James Hardesty Critchfield (January 30, 1917 – April 22, 2003) was an officer of the US Central Intelligence Agency who rose to become the chief of its Near East and South Asia division. He also served as the CIA's national intelligence officer for energy in the 1970s and after he retired in 1974, he became an energy policy consultant in the Middle East, serving such clients as Sultan Qaboos of Oman. Critchfield served as the president of a Honeywell, Inc. subsidiary called Tetra Tech International.

==Biography==
Born in Hunter, North Dakota to a doctor and a schoolteacher, he attended North Dakota State University, participating in its ROTC program and graduating in 1939. His younger brother, Richard Critchfield, was a journalist and essayist who wrote primarily about villages in the developing world. James served in the United States Army in World War II, first in North Africa and up through Europe, where he was one of the youngest Colonels, leading the 2nd Battalion of 141st Infantry of the 36th Infantry Division. He was awarded the Bronze Star twice, and the Silver Star for gallantry in resisting a German assault on December 12, 1944.
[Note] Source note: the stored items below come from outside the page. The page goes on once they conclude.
-- ==== Sys2Proof/Machine/Ops.lean ====
section
/-! DEFINITION. Machine/Ops.lean: the named operations over the register array, the response port and reset. -/

namespace Sys2Proof.Machine

/-- The canonical form of the register array: indexes strictly rising, and no register listed that reads 0. -/
abbrev Memory.wf (m : Memory) : Prop := m.Pairwise (fun a b => a.1 < b.1) ∧ ∀ e ∈ m, e.2 ≠ 0#7

/-- `M[i]`: an unlisted register reads 0 (40_construction.md R112, 10_state.md R26). -/
def Memory.read : Memory → Nat → Reg
  | [], _ => 0#7
  | (j, x) :: rest, i => if i = j then x else Memory.read rest i

/-- `M[i] <- x`, keeping the canonical form: a register that becomes 0 is not listed. -/
def Memory.write : Memory → Nat → Reg → Memory
  | [], i, x => if x = 0#7 then [] else [(i, x)]
  | (j, y) :: rest, i, x =>
    if i < j then (if x = 0#7 then (j, y) :: rest else (i, x) :: (j, y) :: rest)
    else if i = j then (if x = 0#7 then rest else (i, x) :: rest)
    else (j, y) :: Memory.write rest i x

/-- Every register 0 (40_construction.md R112). Entries past the new estimator's last register are no state (10_state.md
R29), so none is kept; assumption log entry 6. -/
def Memory.cleared : Memory := []

/-- The number of registers, `m = 2^PREC` (10_state.md R23). -/
def registerCount (s : State) : Nat := 2 ^ s.prec.toNat

/-- `respond`: the command ends and its one response word joins the undelivered ones, in the order of acceptance
(00_scope.md section 6, 20_memory.md R59). -/
def respond (r : RspWord) (s : State) : State := { s with rspPending := s.rspPending ++ [r] }

/-- `raise`: taking an error, the block's only kind of exception (60_exceptions.md R208). It writes no state, saves
nothing, goes nowhere, and answers with the error's code (R204). There is no return from it (R209): the next command
runs as after a success. -/
def raiseError (e : ErrorCode) (s : State) : State := respond (errorResponse e) s

/-- A word that decodes to no command (30_encoding.md R91, R92; 60_exceptions.md R202), whatever `V` is. -/
def illegalCommand (s : State) : State := raiseError .illegalCommand s

/-- Reset (70_reset_and_hazards.md R241, R242): `V <- 0`, `PREC <- 0`, the array is not written, the responses not yet
delivered are abandoned. It produces no response (R240). What was delivered stays delivered, and what the host does
next is the host's. Assumption log entries 5 and 7. -/
def resetBlock (s : State) : State := { s with v := false, prec := 0#6, rspPending := [] }

/-- One delivery (10_state.md R36): the oldest undelivered response passes to the host; with none offered nothing is
transferred (assumption log entry 18). -/
def deliverResponse (s : State) : State :=
  match s.rspPending with
  | [] => s
  | r :: rest => { s with rspPending := rest, rspDelivered := s.rspDelivered ++ [r] }

/-- The next thing the host does, and the state in which it happens. -/
def nextEvent (s : State) : Option (HostEvent × State) :=
  match s.inputs with
  | [] => none
  | e :: rest => some (e, { s with inputs := rest })

/-- The host offers the command word `w` next, before whatever it was going to do (assumption log entry 1). -/
def offerCommand (w : CmdWord) (s : State) : State := { s with inputs := .command w :: s.inputs }

end Sys2Proof.Machine
end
Critchfield joined the Central Intelligence Agency (CIA) in 1948. He was tasked with gathering information about the Soviet Union from Reinhard Gehlen and his Gehlen Organization, the successor to the intelligence agencies of Nazi Germany. This work, which led to the creation of the post-war West German intelligence apparatus, came to include the use of Nazi war criminals.
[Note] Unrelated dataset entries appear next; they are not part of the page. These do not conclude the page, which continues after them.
-- ==== Sys2Proof/Machine/Accept.lean ====
section
/-! DEFINITION. Machine/Accept.lean: what the block does with one thing the host does, and one step, over any meaning `run` of
the commands: the step is the same for every set of parameters (00_scope.md R7). -/

namespace Sys2Proof.Machine

/-- An accepted command word is decoded and executed as one atomic step (20_memory.md R58, 30_encoding.md R95); a decode
error comes before any look at the state (60_exceptions.md R207). -/
def acceptCommand (run : Instr → State → Host.Outcome State Fault Refusal) (w : CmdWord) (s : State) :
    Host.Outcome State Fault Refusal :=
  match decode w with
  | .ok i => run i s
  | .error _ => .next (illegalCommand s)

/-- One host event at a state (10_state.md R36, 70_reset_and_hazards.md R242). -/
def acceptEvent (run : Instr → State → Host.Outcome State Fault Refusal) (e : HostEvent) (s : State) :
    Host.Outcome State Fault Refusal :=
  match e with
  | .command w => acceptCommand run w s
  | .takeResponse => .next (deliverResponse s)
  | .reset => .next (resetBlock s)

/-- One step: the host's next event, or, with none, the block waits (00_scope.md R15, 60_exceptions.md R216; assumption log
entry 2). -/
def stepBy (run : Instr → State → Host.Outcome State Fault Refusal) (s : State) : Host.Outcome State Fault Refusal :=
  match nextEvent s with
  | none => .next s
  | some (e, t) => acceptEvent run e t

end Sys2Proof.Machine
end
Critchfield defended his actions when the Nazi War Crimes Disclosure Act made it public knowledge, disputing that Gehlen himself was a war criminal but admitting to a Washington Post reporter that "there's no doubt that the CIA got carried away with recruiting some pretty bad people".

As the CIA's Near East Division Chief from 1959 to 1969, Chritchfield was reported to have "kept tabs on" (in the words of The Washington Post) or even "helped arrange" (according to Timothy Naftali, writing in Foreign Policy) the February 1963 coup that overthrew Abd al-Karim Qasim and first brought the Ba'ath Party to power in Iraq. Qasim's expropriation of the concessionary holdings of the British- and American-owned Iraq Petroleum Company, as well as his threats to invade Kuwait, had caused many U.S. officials to regard his government as a threat to American interests in the Middle East. Chritchfield denied that the CIA had "actively support[ed]" the Ba'ath Party, but acknowledged that it was "better informed on the 1963 coup in Baghdad than on any other major event or change of government that took place in the whole region in those years", explaining that "we watched the Ba'ath's long, slow preparation to take control" and "we knew perhaps six months beforehand that it was going to happen." Archival evidence indicates that a high-ranking member of the Party had informed the CIA of an earlier Ba'athist coup plot in mid-July 1962. It is not proven that the CIA was told in advance of the exact timing of the successful February 1963 coup, but longtime CIA officer Harry Rositzke later claimed "the CIA's major source, in an ideal catbird seat, reported the exact time of the coup and provided a list of the new cabinet members." Another former CIA official has stated that he was working with Archie Roosevelt, Jr. on a separate plan to instigate a military coup against Qasim, which was rendered moot by the latter's assassination. This official "denied any involvement in the Ba'ath Party's actions."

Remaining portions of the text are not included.